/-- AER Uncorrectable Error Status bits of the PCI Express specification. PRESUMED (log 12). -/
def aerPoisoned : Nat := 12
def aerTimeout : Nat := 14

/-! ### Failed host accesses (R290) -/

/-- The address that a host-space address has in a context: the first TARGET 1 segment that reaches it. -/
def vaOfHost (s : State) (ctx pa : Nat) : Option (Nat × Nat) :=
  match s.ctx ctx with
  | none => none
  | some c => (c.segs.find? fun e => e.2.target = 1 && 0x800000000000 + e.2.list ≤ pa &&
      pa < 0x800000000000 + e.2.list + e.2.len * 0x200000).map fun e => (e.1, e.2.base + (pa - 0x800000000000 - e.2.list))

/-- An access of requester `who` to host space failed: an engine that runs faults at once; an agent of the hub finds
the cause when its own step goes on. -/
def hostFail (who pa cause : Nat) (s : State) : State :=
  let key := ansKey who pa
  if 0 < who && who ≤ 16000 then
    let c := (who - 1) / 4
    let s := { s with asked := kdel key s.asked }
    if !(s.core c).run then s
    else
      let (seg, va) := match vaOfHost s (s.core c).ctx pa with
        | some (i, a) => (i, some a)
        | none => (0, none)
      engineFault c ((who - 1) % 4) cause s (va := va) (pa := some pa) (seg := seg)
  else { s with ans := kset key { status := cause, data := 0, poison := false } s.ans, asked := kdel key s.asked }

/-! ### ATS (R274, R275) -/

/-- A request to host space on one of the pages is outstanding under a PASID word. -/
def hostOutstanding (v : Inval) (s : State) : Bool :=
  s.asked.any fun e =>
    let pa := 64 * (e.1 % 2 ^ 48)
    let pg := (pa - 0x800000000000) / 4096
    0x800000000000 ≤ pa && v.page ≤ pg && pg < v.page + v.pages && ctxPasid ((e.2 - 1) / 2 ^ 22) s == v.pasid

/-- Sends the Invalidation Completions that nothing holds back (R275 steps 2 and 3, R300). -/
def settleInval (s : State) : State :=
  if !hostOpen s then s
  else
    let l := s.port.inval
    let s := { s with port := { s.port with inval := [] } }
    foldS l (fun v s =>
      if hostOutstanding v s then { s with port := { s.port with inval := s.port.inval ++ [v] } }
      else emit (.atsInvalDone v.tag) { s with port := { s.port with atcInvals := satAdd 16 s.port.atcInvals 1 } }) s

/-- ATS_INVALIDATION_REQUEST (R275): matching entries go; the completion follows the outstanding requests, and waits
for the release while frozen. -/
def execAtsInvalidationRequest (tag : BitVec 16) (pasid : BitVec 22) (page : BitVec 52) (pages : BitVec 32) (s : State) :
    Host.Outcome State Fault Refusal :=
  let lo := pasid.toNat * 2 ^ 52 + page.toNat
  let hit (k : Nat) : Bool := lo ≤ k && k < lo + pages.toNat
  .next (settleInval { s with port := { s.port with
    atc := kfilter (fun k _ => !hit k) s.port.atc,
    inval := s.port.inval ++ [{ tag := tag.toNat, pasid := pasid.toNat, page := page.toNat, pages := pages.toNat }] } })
******
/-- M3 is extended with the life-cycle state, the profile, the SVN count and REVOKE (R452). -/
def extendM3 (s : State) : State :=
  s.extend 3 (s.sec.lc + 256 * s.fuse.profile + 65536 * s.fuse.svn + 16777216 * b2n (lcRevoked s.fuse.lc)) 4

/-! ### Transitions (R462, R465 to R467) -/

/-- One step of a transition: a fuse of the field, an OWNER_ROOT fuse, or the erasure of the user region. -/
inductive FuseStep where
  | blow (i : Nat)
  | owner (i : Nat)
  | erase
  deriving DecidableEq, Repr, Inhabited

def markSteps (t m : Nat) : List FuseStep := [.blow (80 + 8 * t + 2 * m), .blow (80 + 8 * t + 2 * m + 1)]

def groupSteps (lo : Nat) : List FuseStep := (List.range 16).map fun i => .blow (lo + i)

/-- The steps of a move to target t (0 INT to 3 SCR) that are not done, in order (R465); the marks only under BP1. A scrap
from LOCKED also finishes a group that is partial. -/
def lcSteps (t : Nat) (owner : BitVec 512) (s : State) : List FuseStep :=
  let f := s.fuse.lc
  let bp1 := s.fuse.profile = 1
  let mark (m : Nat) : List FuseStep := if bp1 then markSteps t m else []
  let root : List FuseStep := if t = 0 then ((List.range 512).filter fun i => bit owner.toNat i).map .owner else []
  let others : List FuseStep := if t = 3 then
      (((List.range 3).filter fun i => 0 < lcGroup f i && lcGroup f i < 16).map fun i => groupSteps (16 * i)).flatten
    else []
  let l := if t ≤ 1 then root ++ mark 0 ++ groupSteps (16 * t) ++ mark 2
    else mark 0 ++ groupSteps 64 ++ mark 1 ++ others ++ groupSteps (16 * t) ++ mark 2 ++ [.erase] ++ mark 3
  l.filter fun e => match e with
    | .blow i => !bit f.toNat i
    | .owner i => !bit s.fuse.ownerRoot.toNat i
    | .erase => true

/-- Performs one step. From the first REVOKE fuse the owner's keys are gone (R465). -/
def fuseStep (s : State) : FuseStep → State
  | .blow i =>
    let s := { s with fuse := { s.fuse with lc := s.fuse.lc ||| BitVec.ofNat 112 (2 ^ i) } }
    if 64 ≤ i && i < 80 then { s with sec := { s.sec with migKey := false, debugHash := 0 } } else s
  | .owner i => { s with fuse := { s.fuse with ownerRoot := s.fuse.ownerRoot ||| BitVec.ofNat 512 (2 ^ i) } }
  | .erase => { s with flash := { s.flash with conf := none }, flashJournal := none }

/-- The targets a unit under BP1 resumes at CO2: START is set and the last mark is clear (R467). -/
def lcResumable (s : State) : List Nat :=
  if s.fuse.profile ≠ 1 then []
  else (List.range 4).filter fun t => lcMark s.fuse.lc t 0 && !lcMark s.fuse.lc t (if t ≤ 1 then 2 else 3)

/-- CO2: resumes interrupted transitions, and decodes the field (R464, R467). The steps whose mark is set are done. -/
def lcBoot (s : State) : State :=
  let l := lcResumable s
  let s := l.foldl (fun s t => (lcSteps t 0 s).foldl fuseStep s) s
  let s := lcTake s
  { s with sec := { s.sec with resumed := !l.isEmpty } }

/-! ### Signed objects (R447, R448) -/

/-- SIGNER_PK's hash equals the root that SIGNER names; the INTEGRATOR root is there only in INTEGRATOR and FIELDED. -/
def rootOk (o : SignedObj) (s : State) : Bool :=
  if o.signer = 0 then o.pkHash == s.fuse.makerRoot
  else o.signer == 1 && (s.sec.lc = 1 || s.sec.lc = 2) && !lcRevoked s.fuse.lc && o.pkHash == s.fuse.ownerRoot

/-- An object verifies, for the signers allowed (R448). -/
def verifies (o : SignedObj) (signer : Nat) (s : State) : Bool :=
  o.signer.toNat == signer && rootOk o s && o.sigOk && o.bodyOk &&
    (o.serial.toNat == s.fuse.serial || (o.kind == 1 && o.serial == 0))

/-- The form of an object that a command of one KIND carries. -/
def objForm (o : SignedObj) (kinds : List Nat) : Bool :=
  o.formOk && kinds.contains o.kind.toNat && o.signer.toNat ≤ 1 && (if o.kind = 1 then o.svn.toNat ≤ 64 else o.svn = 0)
******
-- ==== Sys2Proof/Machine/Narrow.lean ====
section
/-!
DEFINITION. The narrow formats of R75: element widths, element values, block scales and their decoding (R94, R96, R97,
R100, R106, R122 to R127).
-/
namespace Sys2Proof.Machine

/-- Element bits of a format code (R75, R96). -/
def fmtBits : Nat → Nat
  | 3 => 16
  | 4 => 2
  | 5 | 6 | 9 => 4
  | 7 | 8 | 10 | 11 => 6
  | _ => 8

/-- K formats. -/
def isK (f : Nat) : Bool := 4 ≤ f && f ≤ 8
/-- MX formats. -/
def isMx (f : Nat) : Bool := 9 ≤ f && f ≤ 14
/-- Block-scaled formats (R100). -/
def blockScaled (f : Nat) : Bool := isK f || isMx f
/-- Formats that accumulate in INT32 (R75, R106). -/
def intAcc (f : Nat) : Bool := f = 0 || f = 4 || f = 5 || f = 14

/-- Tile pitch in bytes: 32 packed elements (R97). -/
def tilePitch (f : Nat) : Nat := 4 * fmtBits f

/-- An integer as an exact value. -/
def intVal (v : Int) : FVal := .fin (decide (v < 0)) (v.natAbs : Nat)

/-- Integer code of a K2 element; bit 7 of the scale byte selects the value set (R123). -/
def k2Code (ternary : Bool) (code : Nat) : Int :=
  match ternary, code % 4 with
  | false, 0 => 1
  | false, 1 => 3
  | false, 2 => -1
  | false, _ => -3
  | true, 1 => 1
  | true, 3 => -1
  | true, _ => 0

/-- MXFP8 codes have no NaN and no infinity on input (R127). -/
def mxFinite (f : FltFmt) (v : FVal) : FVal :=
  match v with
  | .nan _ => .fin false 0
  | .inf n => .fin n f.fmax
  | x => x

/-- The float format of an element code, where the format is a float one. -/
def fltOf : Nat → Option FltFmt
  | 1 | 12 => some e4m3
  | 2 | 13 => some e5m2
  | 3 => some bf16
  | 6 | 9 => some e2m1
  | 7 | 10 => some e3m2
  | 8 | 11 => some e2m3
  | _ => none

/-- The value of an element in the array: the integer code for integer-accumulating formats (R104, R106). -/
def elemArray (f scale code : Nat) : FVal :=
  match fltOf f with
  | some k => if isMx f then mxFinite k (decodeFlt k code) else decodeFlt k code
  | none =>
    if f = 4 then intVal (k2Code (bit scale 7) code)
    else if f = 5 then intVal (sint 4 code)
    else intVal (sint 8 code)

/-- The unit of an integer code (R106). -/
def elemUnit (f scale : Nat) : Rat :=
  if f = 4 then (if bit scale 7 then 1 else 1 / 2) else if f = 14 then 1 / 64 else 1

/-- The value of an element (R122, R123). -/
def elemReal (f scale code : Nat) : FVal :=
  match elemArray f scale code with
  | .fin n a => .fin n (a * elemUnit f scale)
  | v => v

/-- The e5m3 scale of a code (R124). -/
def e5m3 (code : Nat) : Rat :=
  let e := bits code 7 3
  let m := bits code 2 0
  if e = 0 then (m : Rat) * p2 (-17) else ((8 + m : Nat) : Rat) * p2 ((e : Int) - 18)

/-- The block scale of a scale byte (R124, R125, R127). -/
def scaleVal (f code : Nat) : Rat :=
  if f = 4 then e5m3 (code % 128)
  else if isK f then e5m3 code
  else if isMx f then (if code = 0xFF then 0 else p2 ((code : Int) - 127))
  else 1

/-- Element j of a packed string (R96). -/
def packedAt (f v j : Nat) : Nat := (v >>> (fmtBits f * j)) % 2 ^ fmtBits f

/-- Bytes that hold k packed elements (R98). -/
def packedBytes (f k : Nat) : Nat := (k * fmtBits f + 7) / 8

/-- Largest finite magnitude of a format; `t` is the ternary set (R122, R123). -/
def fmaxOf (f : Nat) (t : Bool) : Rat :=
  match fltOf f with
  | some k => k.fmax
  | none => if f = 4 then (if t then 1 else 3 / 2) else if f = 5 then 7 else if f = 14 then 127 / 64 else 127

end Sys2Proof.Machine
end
******
**How to complete this task:** As listed above, the lines from the line with "let others : List FuseStep := if t = 3 then" to the line with "(o.serial.toNat == s.fuse.serial" are to be echoed exactly, with both ends included and nothing added.

**Response to the exercise:**
  let others : List FuseStep := if t = 3 then
      (((List.range 3).filter fun i => 0 < lcGroup f i && lcGroup f i < 16).map fun i => groupSteps (16 * i)).flatten
    else []
  let l := if t ≤ 1 then root ++ mark 0 ++ groupSteps (16 * t) ++ mark 2
    else mark 0 ++ groupSteps 64 ++ mark 1 ++ others ++ groupSteps (16 * t) ++ mark 2 ++ [.erase] ++ mark 3
  l.filter fun e => match e with
    | .blow i => !bit f.toNat i
    | .owner i => !bit s.fuse.ownerRoot.toNat i
    | .erase => true

/-- Performs one step. From the first REVOKE fuse the owner's keys are gone (R465). -/
def fuseStep (s : State) : FuseStep → State
  | .blow i =>
    let s := { s with fuse := { s.fuse with lc := s.fuse.lc ||| BitVec.ofNat 112 (2 ^ i) } }
    if 64 ≤ i && i < 80 then { s with sec := { s.sec with migKey := false, debugHash := 0 } } else s
  | .owner i => { s with fuse := { s.fuse with ownerRoot := s.fuse.ownerRoot ||| BitVec.ofNat 512 (2 ^ i) } }
  | .erase => { s with flash := { s.flash with conf := none }, flashJournal := none }

/-- The targets a unit under BP1 resumes at CO2: START is set and the last mark is clear (R467). -/
def lcResumable (s : State) : List Nat :=
  if s.fuse.profile ≠ 1 then []
  else (List.range 4).filter fun t => lcMark s.fuse.lc t 0 && !lcMark s.fuse.lc t (if t ≤ 1 then 2 else 3)

/-- CO2: resumes interrupted transitions, and decodes the field (R464, R467). The steps whose mark is set are done. -/
def lcBoot (s : State) : State :=
  let l := lcResumable s
  let s := l.foldl (fun s t => (lcSteps t 0 s).foldl fuseStep s) s
  let s := lcTake s
  { s with sec := { s.sec with resumed := !l.isEmpty } }

/-! ### Signed objects (R447, R448) -/

/-- SIGNER_PK's hash equals the root that SIGNER names; the INTEGRATOR root is there only in INTEGRATOR and FIELDED. -/
def rootOk (o : SignedObj) (s : State) : Bool :=
  if o.signer = 0 then o.pkHash == s.fuse.makerRoot
  else o.signer == 1 && (s.sec.lc = 1 || s.sec.lc = 2) && !lcRevoked s.fuse.lc && o.pkHash == s.fuse.ownerRoot

/-- An object verifies, for the signers allowed (R448). -/
def verifies (o : SignedObj) (signer : Nat) (s : State) : Bool :=
  o.signer.toNat == signer && rootOk o s && o.sigOk && o.bodyOk &&
    (o.serial.toNat == s.fuse.serial || (o.kind == 1 && o.serial == 0))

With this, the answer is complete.